Traditionally, the video game industry has been comprised of large companies like Electronic Arts, Microsoft, and Nintendo selling their multi-million dollar budgeted, blockbuster titles directly to consumers. The industry now includes more web-based, lower-budget, independent games which find sponsors and audiences through websites like Flashgamelicense.com, Kongregate, and Addicting Games.
The Wall Street Journal recently carried an article on the trend, "Notes From the Underground: Indie Videogames Come of Age", written by Christopher Lawton. Lawton's article includes an estimate of the independent video game market or casual game market being at $1 billion when you factor in revenue from advertising, downloads, and subscription fees.
The trend spawns a growth in transactions in which independent developers earn income by licensing their games to intermediaries and/or by sharing in advertising and premium sale revenue with those intermediaries. As a business and intellectual property attorney who has worked on many licensing deals, I offer some issues about revenue-sharing, representations, and exclusivity for the consideration of those negotiating such video game licensing transactions
When compensation is via revenue sharing, parties need to understand exactly what revenue is being shared. The Wall Street Journal article mentions that some licensors are giving independent developers up to 70 – 80% of the revenue. I doubt it’s gross revenue that’s being shared Of course, licensees want to cover their costs before paying game developers. On the other hand, game developers need to consider what expenses are taken out before getting their cut and whether those expenses include “fat” hidden in nebulous administration fees.

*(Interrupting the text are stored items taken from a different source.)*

@[simp] theorem State.clearFault_opa : s.clearFault.opa = s.opa := rfl
@[simp] theorem State.clearFault_res0 : s.clearFault.res0 = s.res0 := rfl
@[simp] theorem State.clearFault_res1 : s.clearFault.res1 = s.res1 := rfl
@[simp] theorem State.clearFault_inlen : s.clearFault.inlen = s.inlen := rfl
@[simp] theorem State.clearFault_pos : s.clearFault.pos = s.pos := rfl
@[simp] theorem State.clearFault_limit : s.clearFault.limit = s.limit := rfl
@[simp] theorem State.clearFault_ngroups : s.clearFault.ngroups = s.ngroups := rfl
@[simp] theorem State.clearFault_nsel : s.clearFault.nsel = s.nsel := rfl
@[simp] theorem State.clearFault_symused : s.clearFault.symused = s.symused := rfl
@[simp] theorem State.clearFault_nfav : s.clearFault.nfav = s.nfav := rfl
@[simp] theorem State.clearFault_origin : s.clearFault.origin = s.origin := rfl
@[simp] theorem State.clearFault_bwtlen : s.clearFault.bwtlen = s.bwtlen := rfl
@[simp] theorem State.clearFault_pend : s.clearFault.pend = s.pend := rfl
@[simp] theorem State.clearFault_power : s.clearFault.power = s.power := rfl
@[simp] theorem State.clearFault_selidx : s.clearFault.selidx = s.selidx := rfl
@[simp] theorem State.clearFault_chunkcnt : s.clearFault.chunkcnt = s.chunkcnt := rfl
@[simp] theorem State.clearFault_outlen : s.clearFault.outlen = s.outlen := rfl
@[simp] theorem State.clearFault_walkptr : s.clearFault.walkptr = s.walkptr := rfl
@[simp] theorem State.clearFault_blkidx : s.clearFault.blkidx = s.blkidx := rfl
@[simp] theorem State.clearFault_err : s.clearFault.err = 0 := rfl
@[simp] theorem State.clearFault_errinfo : s.clearFault.errinfo = 0 := rfl
@[simp] theorem State.clearFault_fault : s.clearFault.fault = false := rfl
@[simp] theorem State.clearFault_eobf : s.clearFault.eobf = s.eobf := rfl
@[simp] theorem State.clearFault_favv : s.clearFault.favv = s.favv := rfl
@[simp] theorem State.clearFault_cntv : s.clearFault.cntv = s.cntv := rfl
@[simp] theorem State.clearFault_lfv : s.clearFault.lfv = s.lfv := rfl
@[simp] theorem State.clearFault_outv : s.clearFault.outv = s.outv := rfl
@[simp] theorem State.clearFault_tblv : s.clearFault.tblv = s.tblv := rfl
@[simp] theorem State.clearFault_used : s.clearFault.used = s.used := rfl
@[simp] theorem State.clearFault_len : s.clearFault.len = s.len := rfl
@[simp] theorem State.clearFault_sel : s.clearFault.sel = s.sel := rfl
@[simp] theorem State.clearFault_fav : s.clearFault.fav = s.fav := rfl
@[simp] theorem State.clearFault_table : s.clearFault.table = s.table := rfl
@[simp] theorem State.clearFault_base : s.clearFault.base = s.base := rfl
@[simp] theorem State.clearFault_bwt : s.clearFault.bwt = s.bwt := rfl
@[simp] theorem State.clearFault_lf : s.clearFault.lf = s.lf := rfl
@[simp] theorem State.clearFault_out : s.clearFault.out = s.out := rfl
@[simp] theorem State.clearFault_input : s.clearFault.input = s.input := rfl
@[simp] theorem State.clearFault_lent : s.clearFault.lent = s.lent := rfl
@[simp] theorem State.clearFault_bwtCap : s.clearFault.bwtCap = s.bwtCap := rfl
@[simp] theorem State.clearFault_powerDraw : s.clearFault.powerDraw = s.powerDraw := rfl
@[simp] theorem State.clearFault_bus : s.clearFault.bus = s.bus := rfl
@[simp] theorem State.clearFault_rdata : s.clearFault.rdata = s.rdata := rfl

end clearFault

section setResult

variable (s : State) (v n : Nat)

Incorporating popular music, celebrity faces, and other cultural images into video games is common. Licensees should ask developers for representations that all material in the game is original content or used with permission. Game developers should make sure those representations are true. As a commercial distributor of the game, the licensee is still potentially liable if any elements of the game violate someone’s intellectual property or other rights. Potential rights violations are not always obvious to the uninitiated so a little due diligence by the licensee to verify the veracity of the developer’s representations is good practice.
I particularly noted mention in the Wall Street Journal article of the Dress Paris in Jail," game in which players dress Paris Hilton in various selections of prison attire including jail scrubs and tattoos. The rights clearance side of my mind pondered whether the game created any right of publicity issues. But I suppose that’s a topic better addressed on my intellectual property and licensing blog, GuideThroughtheLegalJungleblog.com.
Exclusivity may be a part of the licensing deal. And that’s okay if handled correctly. The licensee wants to make sure the game developer doesn’t release products that are directly competitive. At the same time, the game developer wants to make sure exclusivity provisions do not curtail his/her professional growth.